# Apocalyptic Distortion "Thermionic Deluxe"



## chongmagic (Dec 5, 2019)

This one took some time, and it has lots of gain. 









						New item by Jonathan Freeman
					






					photos.app.goo.gl
				












						New item by Jonathan Freeman
					






					photos.app.goo.gl


----------



## Barry (Dec 5, 2019)

Fantastic!


----------



## Mourguitars (Dec 5, 2019)

Looks fantastic CM !

Mike


----------



## mywmyw (Dec 5, 2019)

v nice. did u paint the enclosure yourself


----------



## Chuck D. Bones (Dec 5, 2019)

Another beauty.  Nice build.  Killer artwork.
*Newbies take note!* This is what a proper build looks like. This is also what good photos look like.


----------



## chongmagic (Dec 6, 2019)

Chuck D. Bones said:


> Another beauty.  Nice build.  Killer artwork.
> *Newbies take note!* This is what a proper build looks like.
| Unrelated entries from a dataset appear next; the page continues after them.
/-- HostLoadWritesTheWords: an accepted load that ends at the last address, and refused ones on each ground. -/
theorem test_witness_load : hostLoad 62#16 [1#16, 2#16] nopCore
      = some (setMem (writeWords 62 [1#16, 2#16] nopCore.mem) nopCore)
    ∧ hostLoad 63#16 [1#16, 2#16] nopCore = none
    ∧ hostLoad 15#16 [1#16, 2#16] (edgeCore 0#16) = none ∧ hostLoad 64#16 [] nopCore ≠ none := by
  exact ⟨rfl, by decide, by decide, by decide⟩

/-- LoadedWordIsFetched and InspectionOfMemory: RAM at the PC; the I/O address; the first address outside. -/
theorem test_witness_inspection : inRam nopCore.params nopCore.pc.toNat = true
    ∧ (params64.memSize ≤ (64#16 : Word).toNat)
    ∧ ((16#16 : Word).toNat < params32.memSize ∧ inIo params32 (16#16 : Word).toNat = true) := by
  decide

/-- IgnoredBitsHaveNoEffect, its clause on the assembler: a statement that is no raw word. -/
theorem test_witness_canonical_word : assemble (.jump .r3 (some (-2))) = some 0xD03E#16
    ∧ ∀ v : Word, Asm.jump .r3 (some (-2)) ≠ .word v := by
  exact ⟨by decide, fun v h => by cases h⟩

/-- AssemblerWordsAndRefusals: immediates at both ends and just outside. -/
theorem test_witness_asm : asmImm (-8) = some 8#4 ∧ asmImm 7 = some 7#4 ∧ asmImm 8 = none
    ∧ asmImm (-9) = none := by decide

/-- P1 and P3's lines of 95_test_vectors.md part 3, with and without a blank after the comma (R73). -/
theorem test_asm_text :
    assembleChars ['L', 'O', 'A', 'D', '_', 'I', 'M', 'M', ' ', 'R', '0', ',', '5'] = some 0x3005#16
      ∧ assembleChars ['S', 'T', 'O', 'R', 'E', ' ', 'R', '2', ',', ' ', 'R', '3', ',', ' ', '-', '1']
        = some 0x623F#16
      ∧ assembleChars ['J', 'U', 'M', 'P', ' ', 'R', '3', ',', '0', 'x', '7'] = some 0xD037#16
      ∧ assembleChars ['A', 'D', 'D', ' ', 'R', '0', ',', 'R', '4'] = none := by decide

/-- AssemblyTextReadsBack, its refusals: a mnemonic R69 leaves out, bare, before a space and before a tab. -/
theorem test_witness_left_out :
    (splitMnemonic ['R', 'E', 'T', 'U', 'R', 'N']).1 = ['R', 'E', 'T', 'U', 'R', 'N']
      ∧ (splitMnemonic ['N', 'O', 'T', ' ', 'R', '0']).1 = ['N', 'O', 'T']
      ∧ (splitMnemonic ['C', 'A', 'L', 'L', '\t', 'R', '1']).1 = ['C', 'A', 'L', 'L'] := by decide

/-- AssemblyTextReadsBack: statements the assembler accepts, at an offset's lowest value and a word's highest. -/
theorem test_witness_asm_text : assemble (.load .r0 .r1 (some (-8))) ≠ none
    ∧ assemble (.word 0xFFFF#16) ≠ none := by decide

end Sys2Proof.Tests
end

section
/-! PROOFS. The state right after construction (R33), and the flags an instruction leaves (R26, R27). -/

namespace Sys2Proof.Machine

/-! ### Construction -/

@[simp] theorem readReg_init (p : Params) (r : Reg) : readReg (State.init p) r = 0x0000#16 := by
  cases r <;> rfl

@[simp] theorem init_pc (p : Params) : (State.init p).pc = p.entry := rfl

@[simp] theorem init_ir (p : Params) : (State.init p).ir = 0x0000#16 := rfl

@[simp] theorem init_z (p : Params) : (State.init p).z = false := rfl

@[simp] theorem init_n (p : Params) : (State.init p).n = false := rfl

@[simp] theorem init_runState (p : Params) : (State.init p).runState = .running := rfl

@[simp] theorem init_steps (p : Params) : (State.init p).steps = 0 := rfl

@[simp] theorem init_mem (p : Params) : (State.init p).mem = [] := rfl

@[simp] theorem init_history (p : Params) : (State.init p).history = [] := rfl

@[simp] theorem init_params (p : Params) : (State.init p).params = p := rfl

/-- Settles O1: the registers by cases, the memory because the list is empty, every other field as constructed. -/
theorem constructionLeavesResetValues : Obligations.ConstructionLeavesResetValues := by
  intro p
  exact ⟨readReg_init p, init_pc p, init_ir p, init_z p, init_n p, init_runState p, init_steps p,
    readStorage_nil, init_history p⟩

/-! ### The flags of a result -/

theorem zeroFlag_iff (v : Word) : zeroFlag v = true ↔ v = 0x0000#16 := by
  simp [zeroFlag]

/-- Bit 15 is set exactly in the upper half of the words. -/
theorem negativeFlag_iff (v : Word) : negativeFlag v = true ↔ 32768 ≤ v.toNat := by
  have hmsb : negativeFlag v = v.msb := (BitVec.msb_eq_getLsbD_last v).symm
  simp [hmsb, BitVec.msb_eq_decide]

/-- The flags that `setZN` writes, in any state that carries them. -/
theorem flagsOf_of_setZN {v : Word} {t : State} (hz : t.z = zeroFlag v) (hn : t.n = negativeFlag v) :
    FlagsOf v t := by
  rw [FlagsOf, hz, hn]
  exact ⟨zeroFlag_iff v, negativeFlag_iff v⟩

/-! ### Which instructions have a flag result -/

/-- Two operands are read exactly when both fields name a register. -/
theorem aluOperands_isSome (f : Word → Word → Word) (rd rs : Nibble) (s : State) :
    (flagResult.aluOperands f rd rs s).isSome = (namesReg rd && namesReg rs) := by
  rw [namesReg_eq_isSome, namesReg_eq_isSome]
  unfold flagResult.aluOperands
  cases regOfField rd <;> cases regOfField rs <;> rfl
This is also what good photos look like.



I appreciate the kind words CDB!


----------



## chongmagic (Dec 6, 2019)

mywmyw said:


> v nice. did u paint the enclosure yourself



I had a pre-painted white enclosure and added the graphics on top.


----------



## mywmyw (Dec 7, 2019)

chongmagic said:


> I had a pre-painted white enclosure and added the graphics on top.


did u have it previously stocked up ? seems like no one is selling prepainted big enclosures right now.


----------



## chongmagic (Dec 7, 2019)

mywmyw said:


> did u have it previously stocked up ? seems like no one is selling prepainted big enclosures right now.



I had it on hand.


----------